Pulmonary embolism – therapy and course

Pulmonary embolism - therapy and course

In the case of a pulmonary embolism, a blood clot, a so-called thrombus, is washed into an artery in the lungs and can block it. The pressure in the pulmonary circulation increases and the heart is subjected to a more significant load. As a result, the blood pressure drops, the organs are no longer supplied with blood adequately, and the body lacks oxygen. This condition can quickly become life-threatening. If a pulmonary embolism is present, medical treatment must be sought immediately. What is the therapy for a pulmonary embolism, how does the disease progress and can a pulmonary embolism be prevented?

What acute therapy is there for pulmonary embolism?

A pulmonary embolism must always be treated in the hospital. Suppose typical symptoms of a pulmonary embolism, such as shortness of breath and chest pain, occur at home. In that case, the emergency call should be made immediately, and the affected person should lie half-sitting. This position reduces blood flow through the veins to the heart.

As a primary measure of therapy, painkillers and sedatives, as well as oxygen, are administered, possibly also substances that stabilize the circulation. 

In addition, the medical staff will use a so-called validated clinical score (sPESI) in stable patients to determine possible risks and use them to determine how to proceed. Blood pressure, respiratory rate and temperature are measured and known previous illnesses and age are queried.

 

treatment with medication

Anticoagulant drugs such as heparin are given intravenously or injected to prevent the blood clot from growing further or forming new clots. These blood-thinning agents are also called anticoagulants.

At the same time, pulmonary embolism therapy is started with anticoagulant tablets, which – depending on the risk factors – must be taken for three to six months or life. These agents are referred to as direct oral anticoagulants (DOAK), the general use of anticoagulants to treat or prevent disease as part of long-term anticoagulation therapy.

Possible side effects of this treatment include an increased risk of bleeding, which can affect different areas, such as the gastrointestinal tract or muscle tissue.

Vitamin K antagonists as an alternative

Vitamin K antagonists can be used as an alternative to DOAK. However, these are only used if complaints occur due to the use of DOAK or if certain illnesses speak against the use of DOAK. These include, for example, antiphospholipid syndrome or mitral stenosis.

 

thrombolysis in severe cases

The blood clot must be dissolved if it is a severe pulmonary embolism. This form of therapy is called lysis therapy or thrombolysis. For this purpose, particular drugs are used, the so-called fibrinolytic.

Fibrins are an essential part of blood clotting. The fibrinolytic breaks down the proteins, and the blood clot dissolves. Since fibrinolytics increase the tendency to bleed in other organs, they are usually only used if there is already a risk of heart failure due to pulmonary embolism.

Treatment by mechanical intervention

The body can dissolve smaller clots in the blood itself, but larger ones may have to be helped artificially. For this purpose, drugs are administered as an infusion, or the blocked vessel is freed with an inserted catheter. To do this, the catheter is inserted into the affected pulmonary vessel, and the blood clot is broken up.

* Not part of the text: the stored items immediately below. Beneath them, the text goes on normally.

-- ==== Sys2Proof/Certificates/Slice0/Obligations.lean ====
section
/-! DEFINITION. The statements for the provers. In them a command step is `exec i s`; `s.accepts i` says that it passes the checks of
60_exceptions.md R403 that depend on the registers, and the statements named `Acceptance…` say which registers those are. -/

open Sys2Proof Sys2Proof.Machine Sys2Proof.Claims

/-! ## Encoding -/

/-- A word decodes to a command exactly when it is that command's word `OP | (LAYOUT << 8)`: no bit of a command word is dropped
and no other word names a command (30_encoding.md R110 to R112, R116, R118). -/
def Obligations.DecodeInvertsEncode : Prop :=
  ∀ (w : Word) (i : Instr), decode w = .ok i ↔ w = encode i

/-- The two encoding errors by the fields of the word, and everything else is a command (30_encoding.md R112, R117). -/
def Obligations.DecodeErrorsByField : Prop :=
  ∀ w : Word,
    (w.toNat % 256 ∉ assignedOps → decode w = .error .opcode) ∧
    (w.toNat % 256 ∈ assignedOps → reservedBad w → decode w = .error .reserved) ∧
    (w.toNat % 256 ∈ assignedOps → ¬ reservedBad w → ∃ i, decode w = .ok i ∧ i.op = w.toNat % 256)

/-- Words written out from 30_encoding.md R111, R112, R116 and R118, one or more of every family. -/
def Obligations.DecodedWords : Prop :=
  decode 0x00000000#32 = .ok .nop ∧ decode 0x00000010#32 = .ok .fdctIslow ∧ decode 0x00000012#32 = .ok .fdctFloat ∧
    decode 0x00000022#32 = .ok .qtblPrep ∧ decode 0x00000033#32 = .ok .idct2x2 ∧ decode 0x00000036#32 = .ok .idct12x12 ∧
    decode 0x00000340#32 = .ok (.rgbYcc .bgrx) ∧ decode 0x00000541#32 = .ok (.rgbGray .xbgr) ∧
    decode 0x00000043#32 = .ok .yccRgb565 ∧ decode 0x00000056#32 = .ok .upH2v2Fancy ∧
    decode 0x00000159#32 = .ok (.mergedH2v2 .bgr) ∧ decode 0x00000057#32 = .error .opcode ∧
    decode 0x00000640#32 = .error .reserved ∧ decode 0x00000143#32 = .error .reserved ∧
    decode 0x80000010#32 = .error .reserved

/-! ## One step -/

/-- A turn of the engine with a command pending is the meaning of the command that `CMD` decodes to, with the turn taken off the
agenda (10_state.md R30, R46; 30_encoding.md R110). With none pending the engine's step is not enabled (R30): that the turn
then passes is the model's choice (log 3). -/
def Obligations.StepRunsDecodedCommand : Prop :=
  ∀ (s : State) (rest : List Turn), s.engineNext rest →
    (∀ i, s.busy = true → decode s.cmd = .ok i → step s = exec i { s with agenda := rest }) ∧
    (s.busy = false → step s = .next { s with agenda := rest })

/-- The state that stands for a placed command runs exactly that command in its next step (log 13). -/
def Obligations.PlacedCommandRunsNext : Prop :=
  ∀ (s : State) (w : Nat) (i : Instr), w < 2 ^ 32 → decode (BitVec.ofNat 32 w) = .ok i →
    step (s.withFetchWord 32 w) =
      exec i { s with cmd := BitVec.ofNat 32 w, busy := true, done := false, err := false, errCode := 0#8 }

/-! ## The register block -/

/-- What a host access to `CTRL` does (10_state.md R38). What bit 1 of a write that sets `SRST` does is log 8: the soft reset's own
statement covers it. -/
def Obligations.ControlRegister : Prop :=
  ∀ (s : State) (rest : List Turn),
    (∀ v : Word, s.agenda = .host (.regWrite 0x08#8 .word v) :: rest →
      (v.getLsbD 2 = true → v.getLsbD 1 = false → step s = .next { s with agenda := rest }.softReset) ∧
      (v.getLsbD 2 = false → v.getLsbD 0 = true → s.busy = false →
        step s = .next { s with
          agenda := rest, irqEn := v.getLsbD 1, busy := true, done := false, err := false, errCode := 0#8 }) ∧
      (v.getLsbD 2 = false → v.getLsbD 0 = false ∨ s.busy = true →
        step s = .next { s with agenda := rest, irqEn := v.getLsbD 1 })) ∧
    (s.agenda = .host (.regRead 0x08#8 .word) :: rest →
      step s = .next { s with agenda := rest, hostData := if s.irqEn then 0x2#32 else 0x0#32 })

/-- What a host access to `STATUS` does, also while a command is pending: the read packs the four fields, the write clears exactly
the bits of `DONE` and `ERR` it names (10_state.md R39). -/
def Obligations.StatusRegister : Prop :=
  ∀ (s : State) (rest : List Turn),
    (s.agenda = .host (.regRead 0x0C#8 .word) :: rest →
      ∃ d : Word, step s = .next { s with agenda := rest, hostData := d } ∧ d.getLsbD 0 = s.busy ∧ d.getLsbD 1 = s.done ∧
        d.getLsbD 2 = s.err ∧ d.extractLsb' 8 8 = s.errCode ∧ d.extractLsb' 3 5 = 0#5 ∧ d.extractLsb' 16 16 = 0#16) ∧
    (∀ v : Word, s.agenda = .host (.regWrite 0x0C#8 .word v) :: rest →
      step s = .next { s with
        agenda := rest, done := s.done && !v.getLsbD 1, err := s.err && !v.getLsbD 2 })

/-- What a host read of every other offset returns, pending command or not, and that a read changes nothing else (10_state.md R33
to R36, R40 to R45). -/
def Obligations.RegisterReads : Prop :=
  ∀ (s : State) (rest : List Turn) (o : BitVec 8), s.agenda = .host (.regRead o .word) :: rest → o.toNat % 4 = 0 →
    ∃ d : Word, step s = .next { s with agenda := rest, hostData := d } ∧
      (o = 0x00#8 → d = 0x44424531#32) ∧ (o = 0x04#8 → d = 0x0000007F#32) ∧ (o = 0x10#8 → d = s.cmd) ∧
      (o = 0x14#8 → d = s.src0) ∧ (o = 0x18#8 → d = s.src1) ∧ (o = 0x1C#8 → d = s.src2) ∧ (o = 0x20#8 → d = s.dst0) ∧
      (o = 0x24#8 → d = s.dst1) ∧ (o = 0x28#8 → d = s.dst2) ∧ (o = 0x2C#8 → d = s.tbl) ∧ (o = 0x30#8 → d = s.sstride) ∧
      (o = 0x34#8 → d = s.dstride) ∧ (o = 0x38#8 → d = s.width) ∧
      (o = 0x3C#8 → d.extractLsb' 0 16 = s.nrows ∧ d.extractLsb' 16 16 = 0#16) ∧ (0x40 ≤ o.toNat → d = 0#32)

/-- What a host write with `BUSY = 0` does at every offset but those of `CTRL` and `STATUS`: one register takes the word, `ROWS` its low
half, and the read-only and reserved offsets ignore it (10_state.md R33, R34, R40 to R44). -/
def Obligations.OperandWrites : Prop :=
  ∀ (s : State) (rest : List Turn) (o : BitVec 8) (v : Word), s.agenda = .host (.regWrite o .word v) :: rest →
    o.toNat % 4 = 0 → s.busy = false →
    (o = 0x10#8 → step s = .next { s with agenda := rest, cmd := v }) ∧
    (o = 0x14#8 → step s = .next { s with agenda := rest, src0 := v }) ∧
    (o = 0x18#8 → step s = .next { s with agenda := rest, src1 := v }) ∧
    (o = 0x1C#8 → step s = .next { s with agenda := rest, src2 := v }) ∧
    (o = 0x20#8 → step s = .next { s with agenda := rest, dst0 := v }) ∧
    (o = 0x24#8 → step s = .next { s with agenda := rest, dst1 := v }) ∧
    (o = 0x28#8 → step s = .next { s with agenda := rest, dst2 := v }) ∧
    (o = 0x2C#8 → step s = .next { s with agenda := rest, tbl := v }) ∧
    (o = 0x30#8 → step s = .next { s with agenda := rest, sstride := v }) ∧
    (o = 0x34#8 → step s = .next { s with agenda := rest, dstride := v }) ∧
    (o = 0x38#8 → step s = .next { s with agenda := rest, width := v }) ∧
    (o = 0x3C#8 → step s = .next { s with agenda := rest, nrows := v.extractLsb' 0 16 }) ∧
    (o = 0x00#8 ∨ o = 0x04#8 ∨ 0x40 ≤ o.toNat → step s = .next { s with agenda := rest })

/-- While a command is pending, writes of `CMD` and the operand registers are ignored and reads of every register go through; so
whatever one step is, unless it is a reset, it leaves `CMD` and the operand registers as they were at `START`
(10_state.md R45). The first clause holds at every offset but those of `CTRL` and `STATUS`: `ID`, `CAP` and the reserved
offsets ignore writes at any time (R33, R34). -/
def Obligations.OperandsHeldWhileBusy : Prop :=
  ∀ s : State, s.busy = true →
    (∀ rest o v, s.agenda = .host (.regWrite o .word v) :: rest → o.toNat % 4 = 0 → o ≠ 0x08#8 → o ≠ 0x0C#8 →
      step s = .next { s with agenda := rest }) ∧
    (∀ rest o, s.agenda = .host (.regRead o .word) :: rest → o.toNat % 4 = 0 →
      step s = .next { s with agenda := rest, hostData := s.readReg o }) ∧
    (∀ t, step s = .next t → (∀ rest, s.agenda ≠ .powerOn :: rest) →
      (∀ rest w v, s.agenda = .host (.regWrite 0x08#8 w v) :: rest → v.getLsbD 2 = false) → s.sameOperands t)

/-- The interrupt line is `IRQ_EN AND DONE`: every command step raises it if enabled, and an acknowledged `DONE`, a successful
`START`, a cleared `IRQ_EN` and both resets lower it (10_state.md R48, 60_exceptions.md R410). -/
def Obligations.InterruptLine : Prop :=
  ∀ s : State, (s.irq = true ↔ s.irqEn = true ∧ s.done = true) ∧
    (∀ rest t, s.engineNext rest → s.busy = true → step s = .next t → t.irq = s.irqEn) ∧
    (∀ rest v t, s.agenda = .host (.regWrite 0x0C#8 .word v) :: rest → v.getLsbD 1 = true → step s = .next t →
      t.irq = false) ∧
    (∀ rest v t, s.agenda = .host (.regWrite 0x08#8 .word v) :: rest → step s = .next t →
      (v.getLsbD 0 = true ∧ s.busy = false) ∨ v.getLsbD 1 = false ∨ v.getLsbD 2 = true → t.irq = false) ∧
    (∀ rest v t, s.agenda = .host (.regWrite 0x08#8 .word v) :: rest → step s = .next t → v.getLsbD 0 = false →
      v.getLsbD 2 = false → t.done = s.done) ∧
    (∀ rest t, s.agenda = .powerOn :: rest → step s = .next t → t.irq = false)

/-! ## Reset -/

/-- Every register has its reset value in `State.reset`, after a power-on and after a soft reset, whatever bits 0 and 1 of the
word with `SRST` are (10_state.md R34, R49; 70_reset_and_hazards.md R450, R451). That bit 1 is lost with `SRST` is the
model's reading (log 8). -/
def Obligations.RegistersAfterReset : Prop :=
  State.reset.registersReset ∧ State.reset.irq = false ∧
    ∀ (s : State) (rest : List Turn),
      (s.agenda = .powerOn :: rest → ∃ t, step s = .next t ∧ t.registersReset ∧ t.irq = false ∧ t.cfg = s.cfg) ∧
      (∀ v : Word, s.agenda = .host (.regWrite 0x08#8 .word v) :: rest → v.getLsbD 2 = true →
        ∃ t, step s = .next t ∧ t.registersReset ∧ t.irq = false ∧ t.cfg = s.cfg)

/-- What the resets do to data memory: a power-on draws every byte; a soft reset while idle changes none; a soft reset with a
command pending draws the bytes inside the spans of its output regions and changes no other (20_memory.md R87,
70_reset_and_hazards.md R450, R451). The drawn bytes are free values (log 5); which spans a failing command has is log 9, and
that a pending word that names no command has none, so that no byte changes, is log 7. -/
def Obligations.MemoryAfterReset : Prop :=
  ∀ (s : State) (rest : List Turn),
    (s.agenda = .powerOn :: rest → ∃ t, step s = .next t ∧
      ∀ a, a < s.cfg.dmemSize → Memory.read t.mem a = Config.freeByte s.draws a) ∧
    (∀ v : Word, s.agenda = .host (.regWrite 0x08#8 .word v) :: rest → v.getLsbD 2 = true →
      ∃ t, step s = .next t ∧
        (s.busy = false → t.mem = s.mem) ∧
        (∀ e, decode s.cmd = .error e → t.mem = s.mem) ∧
        (∀ i, s.busy = true → decode s.cmd = .ok i → ∀ a : Nat,
          ((∃ r ∈ (plan s i).outputs, r.base ≤ (a : Int) ∧
              (a : Int) < r.base + ((r.nrows : Int) - 1) * (r.stride : Int) + (r.rowbytes : Int)) ∧ a < s.cfg.dmemSize →
            Memory.read t.mem a = Config.freeByte s.draws a) ∧
          ((∀ r ∈ (plan s i).outputs, ¬ (r.base ≤ (a : Int) ∧
              (a : Int) < r.base + ((r.nrows : Int) - 1) * (r.stride : Int) + (r.rowbytes : Int))) →
            Memory.read t.mem a = Memory.read s.mem a)))

/-! ## The memory port -/

/-- A host read of 1, 2 or 4 bytes returns their little-endian value and a host write sets exactly those bytes to it, where the
access is aligned, inside the memory and no hazard (20_memory.md R80 to R82). -/
def Obligations.MemoryPort : Prop :=
  ∀ (s : State) (rest : List Turn) (a : Word) (w : Width), a.toNat % w.bytes = 0 → a.toNat + w.bytes ≤ s.cfg.dmemSize →
    (∀ k, k < w.bytes → ¬ s.pendingByte (a.toNat + k)) →
    (s.agenda = .host (.memRead a w) :: rest → ∃ d : Word, step s = .next { s with agenda := rest, hostData := d } ∧
      d.toNat = ((List.range w.bytes).map fun k => (Memory.read s.mem (a.toNat + k)).toNat * 2 ^ (8 * k)).sum) ∧
    (∀ v : Word, s.agenda = .host (.memWrite a w v) :: rest → ∃ m, step s = .next { s with agenda := rest, mem := m } ∧
      (∀ k, k < w.bytes → Memory.read m (a.toNat + k) = v.extractLsb' (8 * k) 8) ∧ sameOutside s.mem m a.toNat w.bytes)

/-- The machine faults exactly at a host memory access, of a legal shape, to a byte inside a span of the pending command
(20_memory.md R93, 70_reset_and_hazards.md R461). Which spans a command that would fail has, and that an access of an
illegal shape is refused first, are the model's readings (log 6, log 7). -/
def Obligations.HazardsAreTheOnlyFaults : Prop :=
  ∀ (s : State) (f : Fault), step s = .fault f ↔ f = .hazard ∧ ∃ a w rest,
    (s.agenda = .host (.memRead a w) :: rest ∨ ∃ v, s.agenda = .host (.memWrite a w v) :: rest) ∧
      a.toNat % w.bytes = 0 ∧ a.toNat + w.bytes ≤ s.cfg.dmemSize ∧ ∃ k, k < w.bytes ∧ s.pendingByte (a.toNat + k)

If all other treatment options have failed, there is still an attempt to remove the clot as part of an operation surgicallyThis operation is called a thromboendarterectomy. The affected artery is exposed, and the blood clot is removed.

Is bed rest recommended?

Bed rest for pulmonary embolism has been prescribed in some cases in the past but should not be followed after successful treatment because immobility can increase the risk of thrombosis. As soon as the health of those affected allows it, they should move again.

 

What is the course of a pulmonary embolism?

Pulmonary embolism is a dangerous disease – even with timely diagnosis and treatment, the mortality rate is still five to ten per cent. The risk of death is exceptionally high in the first two hours after the onset of symptoms.

If the affected person survives, it takes about four weeks to heal because the body’s system can usually remove the blood clots during this time. However, about half of those affected experience long-term effects of the disease, such as persistent breathing problems (dyspnea) and fatigue.

There is also a recurrence in about one-third of the patients, i.e., renewed venous thrombosis or pulmonary embolism. Therefore, preventive medication must be taken as described above.

Measures to prevent pulmonary embolism

Sometimes, a wire mesh (cava umbrella) can be inserted into the portal vein, which acts as a filter to intercept the thrombi in the bloodstream before they reach the lungs. In addition, some various measures and behaviors can be used to prevent the recurrence of a thrombosis:

  • Wear compression stockings regularly, which should be prescribed and accurately fitted.
  • Drink enough liquid (no alcohol!).
  • Move your legs and feet frequently. Appropriate gymnastic exercises can be shown by medical or therapeutic staff.
  • Physiotherapy to improve lung function, such as rehabilitation treatment, can also be appropriate.
  • If possible, reduce risk factors such as smoking, little exercise or taking the pill as a contraceptive.

Before long flights (especially if they last more than six hours), you should discuss with your family doctor whether a preventive dose of heparin, for example, makes sense.